Comment décrire ce pavé lourd, indigeste et qui ne fait aucun effort pour se laisser appréhender ? L’écouter d’une traite ? Vomitif. Le prendre au hasard de ses 76 longues minutes – le remplissage de fin est presque flagrant, comme si Bellas ne voulait pas laisser une seconde de libre sur le CD - et voir où ça nous conduit ? Pourquoi pas, mais on tombe n’importe où, sans repère, sans thème accrocheur ni introduction. En fait, les deux seules options qui restent sont les même que lorsque l’on se retrouve dans une exposition face à une œuvre graphique moderne, abstraite, riche et un peu perturbante. Soit on décide de s’accrocher et on se renseigne, on essaie de la comprendre, on l’étudie, et on décide en connaissance de cause si l’on aime ou pas l’œuvre. Soit on passe son chemin en haussant les épaules.
"Step To The Future", c’est 76 minutes expérimentales, tordues, lentes, contemplatives, aux rythmes totalement déstructurés, imprévisibles et aux mélodies complexes, avant-gardistes et rarement accrocheuses. "Step To The Future", c’est George Bellas qui fait une démonstration étourdissante de sa maitrise technique – même s’il fait preuve de beaucoup de retenue et de subtilité dans son jeu, la déboulée de gamme n’étant que très rarement au programme - et théorique de la musique. C’est une œuvre qui mériterait d’être décryptée et étudiée tant la complexité modale et rythmique est effarante, une œuvre presque académique tant Bellas semble avoir eu ici pour but de montrer tout ce qu’il savait faire et ce qu’il maitrisait en composition et écriture. Mais une œuvre que l’on prend plaisir à écouter ? Que l’on fredonne sous la douche ? Que l’on fait écouter à ses amis pour les épater ? Certainement pas.

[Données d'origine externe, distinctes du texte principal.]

-- ==== Sys2Proof/Config.lean ====
section
/-! DEFINITION. What one implementation fixes and what the spec leaves open (R8): the ROM image size, the value an
unlisted memory cell reads as, and the host's joypad draw. -/

namespace Sys2Proof.Config

/-- `ROM_IMAGE_SIZE` of R8 and R355: exactly 16384 bytes. -/
def romImageSize : Nat := 16384

/-- What a storage byte that the memory list does not name reads as. DESIGN CHOICE, unsafe: R353 makes the contents of
RAM at construction a draw (`initial_ram`) and says a model that fixes them chooses all zeros (log entry 1). -/
def unlisted : Byte := 0x00#8

/-- `joypad_input()` of R63: a fresh u8 that the host supplies at each read of 0xFF00, constrained by nothing. A FREE
VALUE: it has no body, and the n-th read of a run takes `joypadInput n` (log entry 3). -/
opaque joypadInput : Nat → Byte

end Sys2Proof.Config
end

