/-- R214: SET 5,E, 0xCB 0xEB. -/
def execSet_5_E (s : State) : Result := setBitRegister .i5 .E s

/-- R214: SET 5,H, 0xCB 0xEC. -/
def execSet_5_H (s : State) : Result := setBitRegister .i5 .H s

/-- R214: SET 5,L, 0xCB 0xED. -/
def execSet_5_L (s : State) : Result := setBitRegister .i5 .L s

/-- R215: SET 5,(HL), 0xCB 0xEE. -/
def execSet_5_mHL (s : State) : Result := setBitMemory .i5 s

/-- R214: SET 5,A, 0xCB 0xEF. -/
def execSet_5_A (s : State) : Result := setBitRegister .i5 .A s

/-- R214: SET 6,B, 0xCB 0xF0. -/
def execSet_6_B (s : State) : Result := setBitRegister .i6 .B s

/-- R214: SET 6,C, 0xCB 0xF1. -/
def execSet_6_C (s : State) : Result := setBitRegister .i6 .C s

/-- R214: SET 6,D, 0xCB 0xF2. -/
def execSet_6_D (s : State) : Result := setBitRegister .i6 .D s

/-- R214: SET 6,E, 0xCB 0xF3. -/
def execSet_6_E (s : State) : Result := setBitRegister .i6 .E s

/-- R214: SET 6,H, 0xCB 0xF4. -/
def execSet_6_H (s : State) : Result := setBitRegister .i6 .H s

/-- R214: SET 6,L, 0xCB 0xF5. -/
def execSet_6_L (s : State) : Result := setBitRegister .i6 .L s

/-- R215: SET 6,(HL), 0xCB 0xF6. -/
def execSet_6_mHL (s : State) : Result := setBitMemory .i6 s

/-- R214: SET 6,A, 0xCB 0xF7. -/
def execSet_6_A (s : State) : Result := setBitRegister .i6 .A s

/-- R214: SET 7,B, 0xCB 0xF8. -/
def execSet_7_B (s : State) : Result := setBitRegister .i7 .B s

/-- R214: SET 7,C, 0xCB 0xF9. -/
def execSet_7_C (s : State) : Result := setBitRegister .i7 .C s

/-- R214: SET 7,D, 0xCB 0xFA. -/
def execSet_7_D (s : State) : Result := setBitRegister .i7 .D s

/-- R214: SET 7,E, 0xCB 0xFB. -/
def execSet_7_E (s : State) : Result := setBitRegister .i7 .E s

/-- R214: SET 7,H, 0xCB 0xFC. -/
def execSet_7_H (s : State) : Result := setBitRegister .i7 .H s

/-- R214: SET 7,L, 0xCB 0xFD. -/
def execSet_7_L (s : State) : Result := setBitRegister .i7 .L s

/-- R215: SET 7,(HL), 0xCB 0xFE. -/
def execSet_7_mHL (s : State) : Result := setBitMemory .i7 s

/-- R214: SET 7,A, 0xCB 0xFF. -/
def execSet_7_A (s : State) : Result := setBitRegister .i7 .A s

end Sys2Proof.Machine
end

Une œuvre faite par un musicien, pour les musiciens (chevronnés). Du coup, la grosse majorité des curieux qui poseront une oreille dessus passeront leur chemin. Nul doute que Bellas le savait, et qu’il ne compte pas en vendre des caisses ou passer à MTV, mais la sensation de gâchis perdure quand on connaît le talent du bonhomme, qui a su briller de tous ses feux avec Vitalij kuprij sur Extrême Measures et dont les précédents albums solos comptaient toujours de très bons moment.